SoDaDE: Solvent Data-Driven Embeddings with Small Transformer Models
This work addresses the need for green solvent replacement in the chemical industry by providing a more effective representation, though it is incremental as it builds on existing transformer and data-driven methods.
The authors tackled the problem of generic chemical representations lacking physical context for solvents by proposing SoDaDE, a solvent-specific data-driven embedding using a small transformer model, which outperformed previous representations in predicting yields on a recent dataset.

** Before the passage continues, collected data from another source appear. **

/-- One Causeway port beside its registers (R362 to R367, R388). -/
structure Port where
  txSn : Nat
  rxSn : Nat
  /-- The retry buffer, oldest first. -/
  retry : List Sent
  /-- Credits held for each virtual channel, and the flits of each that the receiver's buffer holds. -/
  credits : List Nat
  held : List Nat
  /-- The keys and salts of the two directions (R362), and the data flits sent under the present key (R370). -/
  txKey : List Byte
  txSalt : List Byte
  rxKey : List Byte
  rxSalt : List Byte
  keyFlits : Nat
  /-- The domain and the port number of the peer's HELLO (R366), and the anchors of the trust record when the present
  authentication started (R371). -/
  peerDomain : Nat
  peerPort : Nat
  anchors : List (List Byte)
  /-- Flits of MGMT messages that wait to be sent: LAST and body. -/
  mgmt : List (Bool × List Byte)
  /-- A NAK has been sent and not yet satisfied; the SEQ of the NAKs received in a row without progress, and how many. -/
  nakOut : Bool
  nakSeq : Nat
  nakRun : Nat
  /-- `DEV_NS` when the state was entered, and of the last keep-alive received and sent. -/
  since : Nat
  keepNs : Nat
  keepSent : Nat
  /-- Times of retrains and of hostile counts, newest first. -/
  retrains : List Nat
  hostile : List Nat
  /-- The present second on `DEV_NS` (R387), and LATE_RCVD at its start. -/
  lateSec : Nat
  lateBase : Nat
  /-- Messages not yet complete, by 256 × virtual channel + SRC: flits and body bytes. -/
  parts : SMap (Nat × List Byte)
  /-- Messages in transit from this port, by 65,536 × virtual channel + 256 × SRC + DST: 1 while a message is between its
  first and last flit, 2 when it is being dropped for its budget (R374). -/
  mid : SMap Nat
  deriving DecidableEq, Repr

/-- What the ECC of a granule finds when it is read (R211). Clean is a granule with no error. -/
inductive Ecc where
  | clean | correctable | uncorrectable | poison
  deriving DecidableEq, Repr

/-! ## Board, management plane and history -/

/-- The rails and reset pins of the board, and what the always-on island keeps of them (R390, R407, R497 to R506). -/
structure Board where
  /-- VDD_AON regulates and the power-on reset is released. -/
  aon : Bool
  pwrGood : Bool
  /-- PERST_N is released. -/
  perst : Bool
  coreEn : Bool
  /-- The straps have been sampled since VDD_AON rose. -/
  strapped : Bool
  /-- THERMTRIP_N is asserted. -/
  trip : Bool
  /-- The next start of the planes is a COLD reset: a trip, or a fall of PWR_GOOD (R407, R501). -/
  coldNext : Bool
  retain : Bool
  /-- The control and data planes have started, and whether that start is COLD. -/
  planes : Bool
  cold : Bool
  /-- `DEV_NS` at the last release of PERST_N. -/
  perstNs : Nat
  /-- `DEV_NS` when each tower's present training attempt began (R506). -/
  trainNs : List Nat
  /-- Training of each tower: 0 first attempt, 1 second, 2 trained, 3 failed (R506). -/
  train : List Nat
  deriving DecidableEq, Repr

/-- An entry of the Hallmark log (Table — Log entry); OUTCOME 3 is VOID. `check` is the byte CHECK as written. -/
structure LogEntry where
  setting : Nat
  outcome : Nat
  claim : Bool
  target : Nat
  strike : Nat
  old : Nat
  new : Nat
  ns : Nat
  check : Nat
  deriving DecidableEq, Repr

/-- The Hallmark bank and the fuses (R487 to R496): the device's UID and factory envelope cap, the log, and the key rows
used so far, oldest first; a signer row names its slot. -/
structure Bank where
  uid0 : Nat
  uid1 : Nat
  factoryCap : Nat
  log : List LogEntry
  ownerRows : List (List Byte)
  signerRows : List (Nat × List Byte)
  deriving DecidableEq, Repr

/-- The image in a firmware slot: its security version, its version, and its bytes once an update has brought them; none
stands for the image that the part left the factory with (R476, R480). -/
structure FwSlot where
  svn : Nat
  version : Nat
  image : Option (List Byte)
  deriving DecidableEq, Repr

/-- A firmware update under way (R483): the PLDM state, the components named and the one in transfer, its size and the
bytes received, whether it was verified, and the image that verification found. -/
structure Update where
  state : Nat
  comps : List Nat
  comp : Nat
  size : Nat
  data : List Byte
  verified : Bool
  image : FwSlot
  applied : Bool
  deriving DecidableEq, Repr

/-- An SPDM connection of one binding: how far the negotiation is (0 none, 1 version, 2 capabilities, 3 algorithms), and
its sessions, each with whether FINISH has completed it. -/
structure Spdm where
  phase : Nat
  sessions : List (Nat × Bool)
  deriving DecidableEq, Repr

/-- The management controller (spec/22_management_hallmark.md): whether it runs, and whether it runs in ROM recovery; its
firmware slots; the FIELD_REPAIR authorisations held for each vault (next strike, strikes left); the endpoint IDs of its
two bindings and its terminus ID; the update under way; the Assay pack it keeps; SPDM over MCTP and over DOE. -/
structure Mgc where
  up : Bool
  recovery : Bool
  slots : List FwSlot
  preferred : Nat
  held : SMap (Nat × Nat)
  eidSmb : Nat
  eidPcie : Nat
  tid : Nat
  upd : Update
  pack : List Byte
  spdm : Spdm
  doe : Spdm
  deriving DecidableEq, Repr

/-- Patina history (R455, R456, R407, R506): baselines (plus 1) and last valid scores by 256 × kind + instance, daily
points with the newest first, powered days, charge in A·s by rail, thermal cycles by tower, thermal trips (source,
`DEV_NS`) and training failures (tower, `DEV_NS`). -/
structure Patina where
  bases : SMap Nat
  scores : SMap Nat
  points : List (Nat × Nat)
  days : Nat
  charge : SMap Nat
  cycles : SMap Nat
  trips : List (Nat × Nat)
  trainFails : List (Nat × Nat)
  deriving DecidableEq, Repr

/-- An Assay run that has started (R449): the lane of its engine, whether it is a follow-up, the pack it started with, the
number of tests passed and the ticks used in the present test. -/
structure AsyRun where
  lane : Nat
  follow : Bool
  store : Nat
  test : Nat
  ticks : Nat
  deriving DecidableEq, Repr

Computational representations have become crucial in unlocking the recent growth of machine learning algorithms for chemistry. Initially hand-designed, machine learning has shown that meaningful representations can be learnt from data. Chemical datasets are limited and so the representations learnt from data are generic, being trained on broad datasets which contain shallow information on many different molecule types. For example, generic fingerprints lack physical context specific to solvents. However, the use of harmful solvents is a leading climate-related issue in the chemical industry, and there is a surge of interest in green solvent replacement. To empower this research, we propose a new solvent representation scheme by developing Solvent Data Driven Embeddings (SoDaDE). SoDaDE uses a small transformer model and solvent property dataset to create a fingerprint for solvents. To showcase their effectiveness, we use SoDaDE to predict yields on a recently published dataset, outperforming previous representations. We demonstrate through this paper that data-driven fingerprints can be made with small datasets and set-up a workflow that can be explored for other applications.